▶ Task
Please take the records that follow and repeat exactly the lines starting with the line with "of R424. -/" and going on through the line with "inductive Pin where".

########################################

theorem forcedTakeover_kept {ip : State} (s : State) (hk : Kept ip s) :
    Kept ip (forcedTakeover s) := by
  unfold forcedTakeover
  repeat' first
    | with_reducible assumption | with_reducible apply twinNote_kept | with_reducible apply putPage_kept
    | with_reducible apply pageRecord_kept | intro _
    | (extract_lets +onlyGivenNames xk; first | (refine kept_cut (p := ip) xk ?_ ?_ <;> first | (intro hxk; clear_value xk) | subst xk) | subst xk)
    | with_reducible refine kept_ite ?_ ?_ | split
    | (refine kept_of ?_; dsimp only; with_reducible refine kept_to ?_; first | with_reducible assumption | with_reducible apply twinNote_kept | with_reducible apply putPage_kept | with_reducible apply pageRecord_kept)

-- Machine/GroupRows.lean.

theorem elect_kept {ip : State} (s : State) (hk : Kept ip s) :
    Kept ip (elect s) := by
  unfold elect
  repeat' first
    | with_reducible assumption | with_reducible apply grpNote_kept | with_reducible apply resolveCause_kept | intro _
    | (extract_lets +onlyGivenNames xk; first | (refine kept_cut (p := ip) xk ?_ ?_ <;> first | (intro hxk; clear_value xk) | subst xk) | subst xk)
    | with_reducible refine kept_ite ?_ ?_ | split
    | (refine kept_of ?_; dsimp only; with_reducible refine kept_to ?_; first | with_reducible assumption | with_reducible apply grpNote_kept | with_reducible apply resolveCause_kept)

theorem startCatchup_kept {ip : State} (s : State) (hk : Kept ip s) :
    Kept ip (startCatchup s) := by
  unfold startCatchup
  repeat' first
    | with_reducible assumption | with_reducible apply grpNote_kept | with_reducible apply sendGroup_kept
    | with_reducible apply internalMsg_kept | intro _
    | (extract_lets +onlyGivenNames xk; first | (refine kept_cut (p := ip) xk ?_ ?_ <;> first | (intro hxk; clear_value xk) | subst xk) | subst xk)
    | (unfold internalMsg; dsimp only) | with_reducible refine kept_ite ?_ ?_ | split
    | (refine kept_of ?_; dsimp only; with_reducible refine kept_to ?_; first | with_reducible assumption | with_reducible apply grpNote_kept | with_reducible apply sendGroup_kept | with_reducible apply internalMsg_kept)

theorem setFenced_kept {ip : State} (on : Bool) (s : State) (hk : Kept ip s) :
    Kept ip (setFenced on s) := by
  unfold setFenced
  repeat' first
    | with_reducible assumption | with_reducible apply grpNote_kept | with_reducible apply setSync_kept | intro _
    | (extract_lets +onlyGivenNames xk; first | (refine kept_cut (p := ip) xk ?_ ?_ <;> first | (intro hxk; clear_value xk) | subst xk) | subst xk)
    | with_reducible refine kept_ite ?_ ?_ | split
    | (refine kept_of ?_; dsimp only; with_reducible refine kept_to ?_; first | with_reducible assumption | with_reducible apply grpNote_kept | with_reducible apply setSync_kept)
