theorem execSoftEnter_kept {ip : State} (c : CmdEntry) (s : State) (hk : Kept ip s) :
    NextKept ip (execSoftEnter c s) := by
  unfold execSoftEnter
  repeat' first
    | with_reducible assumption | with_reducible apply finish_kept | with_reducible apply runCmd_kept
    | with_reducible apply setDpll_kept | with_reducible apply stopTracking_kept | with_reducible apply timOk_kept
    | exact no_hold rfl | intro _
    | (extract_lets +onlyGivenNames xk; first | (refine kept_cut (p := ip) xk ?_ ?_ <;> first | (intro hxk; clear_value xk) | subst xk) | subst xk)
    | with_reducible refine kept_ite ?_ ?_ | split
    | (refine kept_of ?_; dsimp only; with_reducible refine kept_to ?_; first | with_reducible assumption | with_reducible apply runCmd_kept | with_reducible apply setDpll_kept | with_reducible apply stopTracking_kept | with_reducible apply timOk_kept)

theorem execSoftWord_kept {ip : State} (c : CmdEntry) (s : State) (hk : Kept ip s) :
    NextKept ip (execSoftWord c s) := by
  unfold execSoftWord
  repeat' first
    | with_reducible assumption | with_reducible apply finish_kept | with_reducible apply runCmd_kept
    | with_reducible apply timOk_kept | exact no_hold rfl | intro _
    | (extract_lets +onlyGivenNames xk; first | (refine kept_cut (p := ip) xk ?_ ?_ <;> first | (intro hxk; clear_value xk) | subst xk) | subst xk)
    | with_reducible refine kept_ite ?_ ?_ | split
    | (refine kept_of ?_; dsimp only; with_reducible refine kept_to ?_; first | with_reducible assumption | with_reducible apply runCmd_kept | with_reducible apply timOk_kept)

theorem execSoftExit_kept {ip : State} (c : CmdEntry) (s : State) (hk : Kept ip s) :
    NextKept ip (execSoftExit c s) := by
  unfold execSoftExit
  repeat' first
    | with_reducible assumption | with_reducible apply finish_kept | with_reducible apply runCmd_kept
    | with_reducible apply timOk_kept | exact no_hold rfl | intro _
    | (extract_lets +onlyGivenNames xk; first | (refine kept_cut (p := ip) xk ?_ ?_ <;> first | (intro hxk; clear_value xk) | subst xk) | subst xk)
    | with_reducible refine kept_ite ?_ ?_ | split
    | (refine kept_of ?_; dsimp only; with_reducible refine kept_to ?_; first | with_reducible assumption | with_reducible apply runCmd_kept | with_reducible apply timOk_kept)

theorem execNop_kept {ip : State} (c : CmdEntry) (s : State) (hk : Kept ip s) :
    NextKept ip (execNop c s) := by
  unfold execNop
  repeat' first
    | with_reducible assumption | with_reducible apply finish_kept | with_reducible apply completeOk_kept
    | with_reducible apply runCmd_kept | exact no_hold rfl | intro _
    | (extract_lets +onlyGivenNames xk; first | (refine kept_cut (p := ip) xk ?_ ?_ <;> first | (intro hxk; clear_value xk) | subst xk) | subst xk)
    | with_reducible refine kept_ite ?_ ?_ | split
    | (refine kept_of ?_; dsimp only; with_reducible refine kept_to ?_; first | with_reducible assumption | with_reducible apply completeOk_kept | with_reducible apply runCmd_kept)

########################################

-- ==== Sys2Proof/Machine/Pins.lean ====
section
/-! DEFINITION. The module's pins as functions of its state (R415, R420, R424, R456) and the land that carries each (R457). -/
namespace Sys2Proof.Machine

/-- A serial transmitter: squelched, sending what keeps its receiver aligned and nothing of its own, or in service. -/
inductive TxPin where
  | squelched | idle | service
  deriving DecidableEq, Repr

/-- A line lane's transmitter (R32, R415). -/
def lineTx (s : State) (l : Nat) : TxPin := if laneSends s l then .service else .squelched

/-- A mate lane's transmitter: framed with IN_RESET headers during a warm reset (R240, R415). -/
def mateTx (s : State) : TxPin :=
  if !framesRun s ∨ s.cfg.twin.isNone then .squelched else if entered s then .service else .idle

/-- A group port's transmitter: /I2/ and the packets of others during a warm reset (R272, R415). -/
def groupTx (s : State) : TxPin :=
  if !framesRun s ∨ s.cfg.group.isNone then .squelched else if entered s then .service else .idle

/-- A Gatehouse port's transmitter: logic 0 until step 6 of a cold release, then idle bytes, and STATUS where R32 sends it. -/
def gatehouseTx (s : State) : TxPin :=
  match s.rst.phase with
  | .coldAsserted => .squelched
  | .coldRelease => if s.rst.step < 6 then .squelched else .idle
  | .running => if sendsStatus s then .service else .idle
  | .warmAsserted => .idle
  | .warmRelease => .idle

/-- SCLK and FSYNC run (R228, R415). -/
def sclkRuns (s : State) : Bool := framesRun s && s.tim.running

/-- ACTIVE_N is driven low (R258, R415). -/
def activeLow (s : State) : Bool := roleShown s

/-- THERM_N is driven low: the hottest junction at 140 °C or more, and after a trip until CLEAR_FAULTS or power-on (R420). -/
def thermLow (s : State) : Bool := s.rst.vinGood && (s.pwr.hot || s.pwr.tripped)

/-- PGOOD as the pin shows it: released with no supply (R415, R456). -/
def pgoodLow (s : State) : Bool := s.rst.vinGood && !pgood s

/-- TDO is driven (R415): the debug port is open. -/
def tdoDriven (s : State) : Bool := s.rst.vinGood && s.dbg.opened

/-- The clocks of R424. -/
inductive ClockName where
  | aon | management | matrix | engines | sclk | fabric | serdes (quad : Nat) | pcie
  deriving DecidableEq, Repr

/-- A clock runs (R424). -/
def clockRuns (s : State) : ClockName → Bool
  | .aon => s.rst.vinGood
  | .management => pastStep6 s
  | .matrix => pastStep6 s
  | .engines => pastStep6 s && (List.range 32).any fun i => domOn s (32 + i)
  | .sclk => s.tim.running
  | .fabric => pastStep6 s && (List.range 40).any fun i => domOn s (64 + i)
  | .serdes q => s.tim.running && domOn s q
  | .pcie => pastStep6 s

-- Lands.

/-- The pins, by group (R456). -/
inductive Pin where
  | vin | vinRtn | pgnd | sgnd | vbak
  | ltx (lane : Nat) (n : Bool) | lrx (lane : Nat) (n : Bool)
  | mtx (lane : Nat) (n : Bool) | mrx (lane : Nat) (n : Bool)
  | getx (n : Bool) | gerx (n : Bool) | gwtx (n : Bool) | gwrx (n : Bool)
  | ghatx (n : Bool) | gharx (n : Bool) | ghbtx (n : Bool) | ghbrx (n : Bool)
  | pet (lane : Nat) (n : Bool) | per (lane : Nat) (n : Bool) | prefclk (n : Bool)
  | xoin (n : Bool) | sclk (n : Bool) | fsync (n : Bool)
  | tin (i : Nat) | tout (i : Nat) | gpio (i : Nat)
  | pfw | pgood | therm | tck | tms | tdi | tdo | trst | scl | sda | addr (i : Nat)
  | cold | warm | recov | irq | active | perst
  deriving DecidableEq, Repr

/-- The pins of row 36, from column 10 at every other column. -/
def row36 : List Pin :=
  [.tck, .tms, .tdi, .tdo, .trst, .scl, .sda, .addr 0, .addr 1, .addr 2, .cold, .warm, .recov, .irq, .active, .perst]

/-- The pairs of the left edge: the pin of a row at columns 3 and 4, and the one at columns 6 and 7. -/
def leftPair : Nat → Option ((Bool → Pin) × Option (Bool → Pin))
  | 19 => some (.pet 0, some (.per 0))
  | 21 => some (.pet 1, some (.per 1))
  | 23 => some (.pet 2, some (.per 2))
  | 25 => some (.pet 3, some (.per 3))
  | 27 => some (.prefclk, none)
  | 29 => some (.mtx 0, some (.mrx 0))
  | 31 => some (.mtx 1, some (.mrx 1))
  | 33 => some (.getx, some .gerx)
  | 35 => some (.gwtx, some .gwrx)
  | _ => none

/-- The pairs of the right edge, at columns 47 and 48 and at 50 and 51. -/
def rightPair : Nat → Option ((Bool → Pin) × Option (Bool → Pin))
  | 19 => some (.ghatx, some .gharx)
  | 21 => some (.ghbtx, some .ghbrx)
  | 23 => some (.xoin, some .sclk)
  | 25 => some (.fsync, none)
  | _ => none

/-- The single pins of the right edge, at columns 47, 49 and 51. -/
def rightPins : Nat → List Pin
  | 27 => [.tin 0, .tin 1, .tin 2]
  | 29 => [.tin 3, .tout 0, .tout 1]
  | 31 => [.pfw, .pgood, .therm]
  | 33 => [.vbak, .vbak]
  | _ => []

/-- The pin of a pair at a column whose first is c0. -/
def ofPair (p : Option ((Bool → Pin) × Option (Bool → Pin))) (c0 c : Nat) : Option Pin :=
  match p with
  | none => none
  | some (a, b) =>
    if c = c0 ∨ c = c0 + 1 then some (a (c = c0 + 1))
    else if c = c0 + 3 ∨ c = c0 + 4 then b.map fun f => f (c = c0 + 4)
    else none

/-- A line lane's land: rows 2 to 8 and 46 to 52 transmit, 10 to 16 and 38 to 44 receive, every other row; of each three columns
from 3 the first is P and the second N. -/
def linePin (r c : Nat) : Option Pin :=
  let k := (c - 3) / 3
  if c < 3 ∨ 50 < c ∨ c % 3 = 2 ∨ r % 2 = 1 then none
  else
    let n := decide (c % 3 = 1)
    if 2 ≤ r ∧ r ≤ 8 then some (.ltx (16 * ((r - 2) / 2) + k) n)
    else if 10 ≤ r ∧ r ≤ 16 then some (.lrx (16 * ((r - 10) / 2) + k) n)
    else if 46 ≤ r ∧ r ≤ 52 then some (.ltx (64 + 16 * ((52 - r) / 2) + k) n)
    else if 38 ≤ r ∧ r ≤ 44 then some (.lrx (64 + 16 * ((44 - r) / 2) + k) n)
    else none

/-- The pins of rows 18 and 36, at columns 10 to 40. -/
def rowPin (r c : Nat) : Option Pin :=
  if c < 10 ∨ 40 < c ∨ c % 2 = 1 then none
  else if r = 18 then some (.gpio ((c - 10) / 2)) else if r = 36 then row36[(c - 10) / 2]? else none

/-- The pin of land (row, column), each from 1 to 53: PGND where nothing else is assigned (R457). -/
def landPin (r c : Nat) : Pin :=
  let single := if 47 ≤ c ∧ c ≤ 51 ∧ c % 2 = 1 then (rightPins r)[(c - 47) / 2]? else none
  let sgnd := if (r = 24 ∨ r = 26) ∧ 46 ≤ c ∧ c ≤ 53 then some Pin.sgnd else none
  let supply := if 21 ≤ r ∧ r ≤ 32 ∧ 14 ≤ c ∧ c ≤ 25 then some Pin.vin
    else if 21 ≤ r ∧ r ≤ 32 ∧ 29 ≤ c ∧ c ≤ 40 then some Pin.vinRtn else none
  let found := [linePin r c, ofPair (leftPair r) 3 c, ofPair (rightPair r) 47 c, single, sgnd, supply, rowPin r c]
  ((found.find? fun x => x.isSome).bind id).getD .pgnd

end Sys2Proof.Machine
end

########################################

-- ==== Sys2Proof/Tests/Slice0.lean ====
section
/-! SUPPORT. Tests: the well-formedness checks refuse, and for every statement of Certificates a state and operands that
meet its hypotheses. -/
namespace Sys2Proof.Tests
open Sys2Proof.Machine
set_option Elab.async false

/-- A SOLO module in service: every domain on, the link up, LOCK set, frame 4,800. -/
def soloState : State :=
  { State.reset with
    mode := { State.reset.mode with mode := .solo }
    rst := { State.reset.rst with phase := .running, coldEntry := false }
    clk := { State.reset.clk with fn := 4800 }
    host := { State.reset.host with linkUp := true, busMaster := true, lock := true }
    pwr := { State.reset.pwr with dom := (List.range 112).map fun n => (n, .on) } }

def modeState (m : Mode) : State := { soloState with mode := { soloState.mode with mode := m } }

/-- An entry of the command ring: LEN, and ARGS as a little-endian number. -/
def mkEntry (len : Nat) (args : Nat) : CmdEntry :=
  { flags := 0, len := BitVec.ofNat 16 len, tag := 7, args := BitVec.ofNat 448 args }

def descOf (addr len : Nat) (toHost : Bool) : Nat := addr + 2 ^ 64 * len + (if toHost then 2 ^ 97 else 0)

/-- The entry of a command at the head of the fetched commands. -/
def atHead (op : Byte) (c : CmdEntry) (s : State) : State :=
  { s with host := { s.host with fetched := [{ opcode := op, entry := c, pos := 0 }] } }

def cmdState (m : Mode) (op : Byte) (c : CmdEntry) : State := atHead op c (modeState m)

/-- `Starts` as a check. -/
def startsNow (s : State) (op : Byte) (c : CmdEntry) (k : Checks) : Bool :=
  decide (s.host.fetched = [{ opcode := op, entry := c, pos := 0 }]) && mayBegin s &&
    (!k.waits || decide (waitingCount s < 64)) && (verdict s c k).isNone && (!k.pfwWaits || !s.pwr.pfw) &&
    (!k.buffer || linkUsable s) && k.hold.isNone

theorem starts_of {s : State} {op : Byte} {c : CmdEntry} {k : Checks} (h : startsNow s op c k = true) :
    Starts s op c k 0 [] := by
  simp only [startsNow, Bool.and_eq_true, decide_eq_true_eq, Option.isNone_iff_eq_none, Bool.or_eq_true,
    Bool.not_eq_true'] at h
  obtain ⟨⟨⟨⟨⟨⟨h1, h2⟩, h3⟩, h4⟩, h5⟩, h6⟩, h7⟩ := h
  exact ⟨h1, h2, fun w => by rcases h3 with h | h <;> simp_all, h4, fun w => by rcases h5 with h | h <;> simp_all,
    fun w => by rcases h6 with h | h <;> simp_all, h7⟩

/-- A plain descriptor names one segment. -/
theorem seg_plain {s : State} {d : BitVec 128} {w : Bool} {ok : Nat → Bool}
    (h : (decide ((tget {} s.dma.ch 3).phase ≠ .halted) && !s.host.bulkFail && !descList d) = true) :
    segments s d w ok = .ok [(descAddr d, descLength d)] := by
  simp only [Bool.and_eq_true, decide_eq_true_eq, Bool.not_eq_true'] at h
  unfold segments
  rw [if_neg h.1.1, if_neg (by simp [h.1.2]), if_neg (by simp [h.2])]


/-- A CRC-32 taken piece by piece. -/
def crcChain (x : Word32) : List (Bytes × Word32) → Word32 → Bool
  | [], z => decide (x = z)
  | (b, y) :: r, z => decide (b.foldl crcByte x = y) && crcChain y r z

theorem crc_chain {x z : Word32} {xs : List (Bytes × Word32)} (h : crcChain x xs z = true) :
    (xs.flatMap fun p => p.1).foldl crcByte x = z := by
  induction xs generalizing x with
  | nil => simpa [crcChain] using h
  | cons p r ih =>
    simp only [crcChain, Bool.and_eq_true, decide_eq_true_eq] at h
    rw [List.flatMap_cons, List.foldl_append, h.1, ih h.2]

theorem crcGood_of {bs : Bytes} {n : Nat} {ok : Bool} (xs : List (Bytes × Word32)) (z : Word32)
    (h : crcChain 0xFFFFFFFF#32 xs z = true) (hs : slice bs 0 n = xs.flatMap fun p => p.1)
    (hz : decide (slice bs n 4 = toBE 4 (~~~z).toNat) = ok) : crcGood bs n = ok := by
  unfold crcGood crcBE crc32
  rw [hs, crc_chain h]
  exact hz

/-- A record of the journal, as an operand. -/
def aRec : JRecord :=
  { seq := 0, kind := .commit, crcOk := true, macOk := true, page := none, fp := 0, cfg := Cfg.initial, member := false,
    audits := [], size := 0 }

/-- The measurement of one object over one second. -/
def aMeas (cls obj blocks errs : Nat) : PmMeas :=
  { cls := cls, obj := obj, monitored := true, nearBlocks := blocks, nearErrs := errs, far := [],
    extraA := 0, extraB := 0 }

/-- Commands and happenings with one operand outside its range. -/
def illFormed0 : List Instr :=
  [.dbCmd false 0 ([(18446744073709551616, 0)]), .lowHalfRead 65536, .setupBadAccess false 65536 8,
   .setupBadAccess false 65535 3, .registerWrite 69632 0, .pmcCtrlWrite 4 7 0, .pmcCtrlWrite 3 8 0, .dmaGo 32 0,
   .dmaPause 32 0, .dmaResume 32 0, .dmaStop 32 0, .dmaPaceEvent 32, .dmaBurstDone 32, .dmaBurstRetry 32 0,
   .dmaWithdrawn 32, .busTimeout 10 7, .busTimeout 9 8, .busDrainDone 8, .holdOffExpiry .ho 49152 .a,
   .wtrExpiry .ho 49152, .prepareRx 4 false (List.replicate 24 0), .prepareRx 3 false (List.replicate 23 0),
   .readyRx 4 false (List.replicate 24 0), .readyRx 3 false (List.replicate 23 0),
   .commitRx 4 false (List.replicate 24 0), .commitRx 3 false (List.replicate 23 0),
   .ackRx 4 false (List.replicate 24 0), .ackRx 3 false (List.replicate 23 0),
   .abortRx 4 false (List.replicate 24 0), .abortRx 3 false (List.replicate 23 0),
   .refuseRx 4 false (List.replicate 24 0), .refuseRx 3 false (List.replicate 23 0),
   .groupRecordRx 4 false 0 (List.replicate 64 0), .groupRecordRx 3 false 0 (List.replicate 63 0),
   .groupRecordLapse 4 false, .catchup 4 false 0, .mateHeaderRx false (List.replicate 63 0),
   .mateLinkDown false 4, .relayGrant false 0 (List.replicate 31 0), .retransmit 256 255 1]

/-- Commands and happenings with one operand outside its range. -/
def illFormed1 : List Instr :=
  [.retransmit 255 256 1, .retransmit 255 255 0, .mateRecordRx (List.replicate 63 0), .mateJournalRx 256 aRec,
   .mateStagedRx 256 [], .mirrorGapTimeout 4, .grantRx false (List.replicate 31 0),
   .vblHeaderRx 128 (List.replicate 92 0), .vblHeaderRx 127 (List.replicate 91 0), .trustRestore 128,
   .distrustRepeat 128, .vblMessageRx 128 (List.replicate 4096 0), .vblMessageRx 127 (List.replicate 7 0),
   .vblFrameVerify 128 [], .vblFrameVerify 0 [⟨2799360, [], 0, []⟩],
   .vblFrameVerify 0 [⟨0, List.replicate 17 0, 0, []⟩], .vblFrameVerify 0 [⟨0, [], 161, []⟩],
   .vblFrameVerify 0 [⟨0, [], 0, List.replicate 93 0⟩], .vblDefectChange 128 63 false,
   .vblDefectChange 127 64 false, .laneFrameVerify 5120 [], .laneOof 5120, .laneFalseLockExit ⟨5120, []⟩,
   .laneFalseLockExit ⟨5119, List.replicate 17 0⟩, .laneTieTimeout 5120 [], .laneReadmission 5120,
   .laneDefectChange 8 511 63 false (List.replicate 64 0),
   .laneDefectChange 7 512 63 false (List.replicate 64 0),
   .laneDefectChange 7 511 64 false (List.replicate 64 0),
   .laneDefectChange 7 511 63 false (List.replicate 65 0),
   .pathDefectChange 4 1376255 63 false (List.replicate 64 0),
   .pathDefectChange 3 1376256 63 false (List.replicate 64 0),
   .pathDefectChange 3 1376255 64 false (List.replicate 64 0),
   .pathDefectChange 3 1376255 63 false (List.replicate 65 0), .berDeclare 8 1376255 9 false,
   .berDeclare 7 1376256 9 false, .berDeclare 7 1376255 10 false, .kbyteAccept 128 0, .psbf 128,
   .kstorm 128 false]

########################################

▶ Exercise answer
/-- The clocks of R424. -/
inductive ClockName where
  | aon | management | matrix | engines | sclk | fabric | serdes (quad : Nat) | pcie
  deriving DecidableEq, Repr

/-- A clock runs (R424). -/
def clockRuns (s : State) : ClockName → Bool
  | .aon => s.rst.vinGood
  | .management => pastStep6 s
  | .matrix => pastStep6 s
  | .engines => pastStep6 s && (List.range 32).any fun i => domOn s (32 + i)
  | .sclk => s.tim.running
  | .fabric => pastStep6 s && (List.range 40).any fun i => domOn s (64 + i)
  | .serdes q => s.tim.running && domOn s q
  | .pcie => pastStep6 s

-- Lands.

/-- The pins, by group (R456). -/
inductive Pin where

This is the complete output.